1

I have two functions in a python file. I want to do some unit tests for these functions using Mock.

def col_rename(col_name):
    reps = ((' ', '_&'), ('(', '*_'), (')', '_*'), ('{', '#_'), ('}', '_#'))
    new_cols = reduce(lambda a, kv: a.replace(*kv), reps, col_name)
    return new_cols

def rename_characters(df):
    df_cols = df.schema.names
    for x in df_cols:
        df = df.withColumnRenamed(x, col_rename(x))
    return df

In the above function withColumnRenamed is a function in pyspark that will return a column after is renames the column name. df is a pyspark data frame.

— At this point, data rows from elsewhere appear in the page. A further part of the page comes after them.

-- ==== Sys2Proof/Laws/QueueDie.lean ====
section
/-! SUPPORT. Laws/QueueDie.lean: the queue after each operation of Shroud, the collectives and the DMA engines is the queue before it. -/

namespace Sys2Proof.Machine
open Sys2Proof

/-! ### ShroudOps -/

@[simp] theorem State.setShd_queue (s : State) (d : Die) (x : ShroudDie) : (State.setShd s d x).queue = s.queue := by
  simp only [State.setShd, State.setDie_queue]

@[simp] theorem State.sendTap_queue (s : State) (d : Die) (gs : List (Nat × Bool)) : (State.sendTap s d gs).queue = s.queue := by
  simp only [State.sendTap, ite_outQueue, ite_queue, ite_self, State.send_queue]

@[simp] theorem State.notice_queue (s : State) (d : Die) (x : ShSel) (code : Nat) : (State.notice s d x code).queue = s.queue := by
  simp only [State.notice, State.sendTap_queue]

@[simp] theorem State.shSkip_queue (s : State) (d : Die) (x : ShSel) (code : Nat) : (State.shSkip s d x code).queue = s.queue := by
  simp only [State.shSkip, State.notice_queue, State.setElem_queue]

@[simp] theorem State.shroudSelect_queue (s : State) (d : Die) (c : CdtWord) : (State.shroudSelect s d c).2.queue = s.queue := by
  unfold State.shroudSelect
  (try dsimp only)
  repeat' split
  all_goals (try simp only [Prod.ext_iff] at *)
  all_goals (try casesm* _ ∧ _)
  all_goals (try subst_vars)
  all_goals (try simp only [implies_true, ite_outQueue, ite_queue, ite_self, foldl_queue, State.bump_queue, State.setShd_queue,
    State.shSkip_queue])

@[simp] theorem State.discardEntries_queue (s : State) (d : Die) (p : ShEntry → Bool) : (State.discardEntries s d p).queue = s.queue := by
  simp only [State.discardEntries, implies_true, ite_outQueue, ite_queue, ite_self, foldl_queue, State.emit_queue,
    State.bump_queue, State.setShd_queue]

@[simp] theorem State.shroudResume_queue (s : State) (d : Die) : (State.shroudResume s d).queue = s.queue := by
  simp only [State.shroudResume, implies_true, foldl_queue, State.bump_queue, State.sendTap_queue, State.setShd_queue]

@[simp] theorem State.setSh_queue (s : State) (x : Shroud) : (State.setSh s x).queue = s.queue := by
  simp only [State.setSh, State.setVager_queue]

@[simp] theorem State.setClState_queue (s : State) (c st : Nat) : (State.setClState s c st).queue = s.queue := by
  simp only [State.setClState, ite_outQueue, ite_queue, ite_self, State.setOb_queue, State.wr_queue]

@[simp] theorem State.setCluster_queue (s : State) (c : Nat) (x : Cluster) : (State.setCluster s c x).queue = s.queue := by
  simp only [State.setCluster, State.setSh_queue]

@[simp] theorem State.setSample_queue (s : State) (x : Sample) : (State.setSample s x).queue = s.queue := by
  simp only [State.setSample, ite_outQueue, ite_queue, ite_self, State.setSh_queue]

@[simp] theorem State.poolChanged_queue (s : State) : (State.poolChanged s).queue = s.queue := by
  simp only [State.poolChanged, State.wr_queue]

@[simp] theorem State.settle_queue (s : State) (x : Sample) (verdict ndiff : Nat) : (State.settle s x verdict ndiff).queue = s.queue := by
  simp only [State.settle, State.setSample_queue, State.verdict_queue]

@[simp] theorem State.shCommand_queue (s : State) (x : Sample) (btag verdict cmd : Nat) : (State.shCommand s x btag verdict cmd).queue = s.queue := by
  unfold State.shCommand
  (try dsimp only)
  repeat' split
  all_goals (try simp only [Prod.ext_iff] at *)
  all_goals (try casesm* _ ∧ _)
  all_goals (try subst_vars)
  all_goals (try simp only [ite_outQueue, ite_queue, ite_self, State.command_queue, State.verdict_queue])

@[simp] theorem State.askRecompute_queue (s : State) (x : Sample) : (State.askRecompute s x).queue = s.queue := by
  simp only [State.askRecompute, State.setSample_queue, State.shCommand_queue]

@[simp] theorem State.startKat_queue (s : State) (c : Nat) : (State.startKat s c).queue = s.queue := by
  simp only [State.startKat, ite_outQueue, ite_queue, ite_self, State.bump_queue, State.setCluster_queue, State.setSh_queue]

@[simp] theorem State.wakeCluster_queue (s : State) (c : Nat) : (State.wakeCluster s c).queue = s.queue := by
  simp only [State.wakeCluster, ite_outQueue, ite_queue, ite_self, State.setClState_queue, State.startKat_queue,
    State.wakeVager_queue]

@[simp] theorem State.enterSecond_queue (s : State) (x : Sample) : (State.enterSecond s x).queue = s.queue := by
  unfold State.enterSecond
  (try dsimp only)
  repeat' split
  all_goals (try simp only [Prod.ext_iff] at *)
  all_goals (try casesm* _ ∧ _)
  all_goals (try subst_vars)
  all_goals (try simp only [State.askRecompute_queue, State.setSample_queue, State.wakeCluster_queue])

@[simp] theorem State.startRun_queue (s : State) (c : Nat) (x : Sample) (second : Bool) : (State.startRun s c x second).queue = s.queue := by
  simp only [State.startRun, State.setCluster_queue, State.setSample_queue]

@[simp] theorem State.shroudDispatch_queue (n : Nat) (s : State) : (State.shroudDispatch n s).queue = s.queue := by
  induction n generalizing s with
  | zero => rfl
  | succ n ih =>
    unfold State.shroudDispatch
    dsimp only
    repeat' split
    all_goals simp only [ih, State.startKat_queue, State.startRun_queue, State.wakeCluster_queue, State.takeNat_queue]

@[simp] theorem State.noCluster_queue (s : State) : (State.noCluster s).queue = s.queue := by
  unfold State.noCluster
  (try dsimp only)
  repeat' split
  all_goals (try simp only [Prod.ext_iff] at *)
  all_goals (try casesm* _ ∧ _)
  all_goals (try subst_vars)
  all_goals first
    | simp only [implies_true, ite_outQueue, ite_queue, ite_self, foldl_queue, State.askRecompute_queue, State.settle_queue]
    | (rw [foldl_queue _ (by
        intro s c
        (try dsimp only)
        repeat' split
        all_goals (try simp only [implies_true, ite_outQueue, ite_queue, ite_self, foldl_queue, State.askRecompute_queue, State.settle_queue]))]
       (try simp only [implies_true, ite_outQueue, ite_queue, ite_self, foldl_queue, State.askRecompute_queue, State.settle_queue]))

I am able to do unit testing to the col_rename function.

I am able to do unit testing to the rename_characters function by creating data frames manually in pyspark.

Now I want to do the unit testing using Mock in python.

I have tried something like this below. I am not sure if this is correct or What I am doing is completely wrong

import unittest
from mock import patch

class Test(unittest.TestCase):
    @patch('mymodule.rename_characters')
    def test_func(self, rename_characters_mock):
        rename_characters_mock.return_value = 'mocked values'
        self.assertEqual(return_value, 'mocked_values'))

How can I do Mocking for the unit testing as in the above scenario

User12345
  • 5,180
  • 14
  • 58
  • 105
  • `from mymodule import rename_characters`, r u sure we can `import` a func? – Gang Mar 15 '18 at 02:39
  • @Gang In `pycharm` it gave me unused import statement error, I removed the import statement – User12345 Mar 15 '18 at 02:46
  • almost there. it makes more sense if you want to mock `pyspark.x`, `self.assertEqual(return_value, 'mocked_values'))` the return_value is not defined, are u try to `self.assertEqual(mymodule.rename_charaters(), 'mocked_value'` ? – Gang Mar 15 '18 at 02:52
  • @Gang I want to try `self.assertEqual(mymodule.rename_charaters(), 'mocked_value'` – User12345 Mar 15 '18 at 03:00

1 Answers1

1

you might need this

import mymodule

Outside Test class define a local function

def local_rename_characters():
    return 'mocked_local_values'

This should work

@patch('mymodule.rename_characters')
def test_func(self, rename_characters_mock):
    rename_characters_mock.return_value = 'mocked values'
    self.assertEqual(mymodule.rename_characters(), 'mocked_values')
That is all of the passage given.